**ACTIVITY**
Exact copies of all the records are to be printed.

Start of Block

/-- The word of a Sumac instruction (R407). -/
def encodeSumac : Instr → Option (BitVec 32)
  | .ldp d w => some (0x00#6 ++ d ++ 0#1 ++ 0#18 ++ w)
  | .ldpH d f w => some (0x00#6 ++ d ++ 1#1 ++ f ++ 0#15 ++ w)
  | .stp r w => some (0x01#6 ++ r ++ 0#19 ++ w)
  | .ldf d f n => some (0x02#6 ++ d ++ 0#1 ++ f ++ 0#11 ++ n)
  | .stf r f n => some (0x03#6 ++ r ++ 0#1 ++ f ++ 0#11 ++ n)
  | .ldh d f => some (0x04#6 ++ d ++ 0#15 ++ f)
  | .xadd d a b => some (encXr 0x05 d a b)
  | .xaddImm d a i => some (encXi 0x05 d a i)
  | .xsub d a b => some (encXr 0x06 d a b)
  | .xsubImm d a i => some (encXi 0x06 d a i)
  | .xand d a b => some (encXr 0x07 d a b)
  | .xandImm d a i => some (encXi 0x07 d a i)
  | .xli d u i => some (0x08#6 ++ d ++ bit1 u ++ 0#6 ++ i)
  | .xcmp k a b => some (encXr 0x09 k.toBits a b)
  | .xcmpImm k a i => some (encXi 0x09 k.toBits a i)
  | .brf n o => some (0x0A#6 ++ bit1 n ++ 0#15 ++ o)
  | .repeatN c l => some (0x0B#6 ++ 0#5 ++ c ++ 0#6 ++ l)
  | .kadd d a b t => some (encK 0x0C d a b t)
  | .kmax d a b t => some (encK 0x0D d a b t)
  | .kmin d a b t => some (encK 0x0E d a b t)
  | .kcvt d a dt st p => some (0x0F#6 ++ d ++ a ++ 0#4 ++ dt.toBits ++ st.toBits ++ p ++ 0#8)
  | .fwd => some (0x10#6 ++ 0#1 ++ 0#25)
  | .fwdC f => some (0x10#6 ++ 1#1 ++ 0#4 ++ f ++ 0#18)
  | .drop => some (0x11#6 ++ 0#1 ++ 0#25)
  | .dropC f => some (0x11#6 ++ 1#1 ++ 0#4 ++ f ++ 0#18)
  | .emit a => some (0x12#6 ++ 0#3 ++ a ++ 0#20)
  | .hold f => some (0x13#6 ++ 0#5 ++ f ++ 0#18)
  | .ktrap c => some (0x14#6 ++ 0#10 ++ c)
  | _ => none

/-- The 32-bit words of an instruction, the first at the lowest address (R9, R111); none for a step of the table
that no program word encodes. -/
def encode (i : Instr) : List Word32 :=
  match encodeScalar i with
  | some w => [w]
  | none =>
    match encodeLane i with
    | some w => [w.extractLsb' 0 32, w.extractLsb' 32 32, w.extractLsb' 64 32]
    | none =>
      match encodeSumac i with
      | some w => [w]
      | none => []

/-- Little-endian bytes of a number (R9). -/
def bytesOf : Nat → Nat → List Byte
  | 0, _ => []
  | n + 1, x => BitVec.ofNat 8 x :: bytesOf n (x / 256)

/-- The number of little-endian bytes (R9). -/
def natOf : List Byte → Nat
  | [] => 0
  | b :: bs => b.toNat + 256 * natOf bs

/-- The instruction of the bytes that stand where an instruction is fetched: four bytes in a scalar section or a
Sumac image, twelve in a lane section. The scalar and Sumac sets share the 32-bit words: a word that is no scalar
instruction is read as a Sumac one. -/
def decodeBytes (bs : List Byte) : Option Instr :=
  match bs.length with
  | 4 =>
    match decodeScalar (BitVec.ofNat 32 (natOf bs)) with
    | .ok i => some i
    | .error _ => (decodeSumac (BitVec.ofNat 32 (natOf bs))).toOption
  | 12 => (decodeLane (BitVec.ofNat 96 (natOf bs))).toOption
  | _ => none

/-- The instruction this decoder reads from the bits of an opcode-table row: 32 bits for the scalar and Sumac
rows, 96 for a lane word. -/
def decodeTableWord (nbits w : Nat) : Option Instr :=
  decodeBytes (bytesOf (if nbits ≤ 32 then 4 else 12) w)

end Sys2Proof
end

End of Block

**YOUR SOLUTION**
/-- The word of a Sumac instruction (R407). -/
def encodeSumac : Instr → Option (BitVec 32)
  | .ldp d w => some (0x00#6 ++ d ++ 0#1 ++ 0#18 ++ w)
  | .ldpH d f w => some (0x00#6 ++ d ++ 1#1 ++ f ++ 0#15 ++ w)
  | .stp r w => some (0x01#6 ++ r ++ 0#19 ++ w)
  | .ldf d f n => some (0x02#6 ++ d ++ 0#1 ++ f ++ 0#11 ++ n)
  | .stf r f n => some (0x03#6 ++ r ++ 0#1 ++ f ++ 0#11 ++ n)
  | .ldh d f => some (0x04#6 ++ d ++ 0#15 ++ f)
  | .xadd d a b => some (encXr 0x05 d a b)
  | .xaddImm d a i => some (encXi 0x05 d a i)
  | .xsub d a b => some (encXr 0x06 d a b)
  | .xsubImm d a i => some (encXi 0x06 d a i)
  | .xand d a b => some (encXr 0x07 d a b)
  | .xandImm d a i => some (encXi 0x07 d a i)
  | .xli d u i => some (0x08#6 ++ d ++ bit1 u ++ 0#6 ++ i)
  | .xcmp k a b => some (encXr 0x09 k.toBits a b)
  | .xcmpImm k a i => some (encXi 0x09 k.toBits a i)
  | .brf n o => some (0x0A#6 ++ bit1 n ++ 0#15 ++ o)
  | .repeatN c l => some (0x0B#6 ++ 0#5 ++ c ++ 0#6 ++ l)
  | .kadd d a b t => some (encK 0x0C d a b t)
  | .kmax d a b t => some (encK 0x0D d a b t)
  | .kmin d a b t => some (encK 0x0E d a b t)
  | .kcvt d a dt st p => some (0x0F#6 ++ d ++ a ++ 0#4 ++ dt.toBits ++ st.toBits ++ p ++ 0#8)
  | .fwd => some (0x10#6 ++ 0#1 ++ 0#25)
  | .fwdC f => some (0x10#6 ++ 1#1 ++ 0#4 ++ f ++ 0#18)
  | .drop => some (0x11#6 ++ 0#1 ++ 0#25)
  | .dropC f => some (0x11#6 ++ 1#1 ++ 0#4 ++ f ++ 0#18)
  | .emit a => some (0x12#6 ++ 0#3 ++ a ++ 0#20)
  | .hold f => some (0x13#6 ++ 0#5 ++ f ++ 0#18)
  | .ktrap c => some (0x14#6 ++ 0#10 ++ c)
  | _ => none

/-- The 32-bit words of an instruction, the first at the lowest address (R9, R111); none for a step of the table
that no program word encodes. -/
def encode (i : Instr) : List Word32 :=
  match encodeScalar i with
  | some w => [w]
  | none =>
    match encodeLane i with
    | some w => [w.extractLsb' 0 32, w.extractLsb' 32 32, w.extractLsb' 64 32]
    | none =>
      match encodeSumac i with
      | some w => [w]
      | none => []

/-- Little-endian bytes of a number (R9). -/
def bytesOf : Nat → Nat → List Byte
  | 0, _ => []
  | n + 1, x => BitVec.ofNat 8 x :: bytesOf n (x / 256)

/-- The number of little-endian bytes (R9). -/
def natOf : List Byte → Nat
  | [] => 0
  | b :: bs => b.toNat + 256 * natOf bs

/-- The instruction of the bytes that stand where an instruction is fetched: four bytes in a scalar section or a
Sumac image, twelve in a lane section. The scalar and Sumac sets share the 32-bit words: a word that is no scalar
instruction is read as a Sumac one. -/
def decodeBytes (bs : List Byte) : Option Instr :=
  match bs.length with
  | 4 =>
    match decodeScalar (BitVec.ofNat 32 (natOf bs)) with
    | .ok i => some i
    | .error _ => (decodeSumac (BitVec.ofNat 32 (natOf bs))).toOption
  | 12 => (decodeLane (BitVec.ofNat 96 (natOf bs))).toOption
  | _ => none

/-- The instruction this decoder reads from the bits of an opcode-table row: 32 bits for the scalar and Sumac
rows, 96 for a lane word. -/
def decodeTableWord (nbits w : Nat) : Option Instr :=
  decodeBytes (bytesOf (if nbits ≤ 32 then 4 else 12) w)

end Sys2Proof
end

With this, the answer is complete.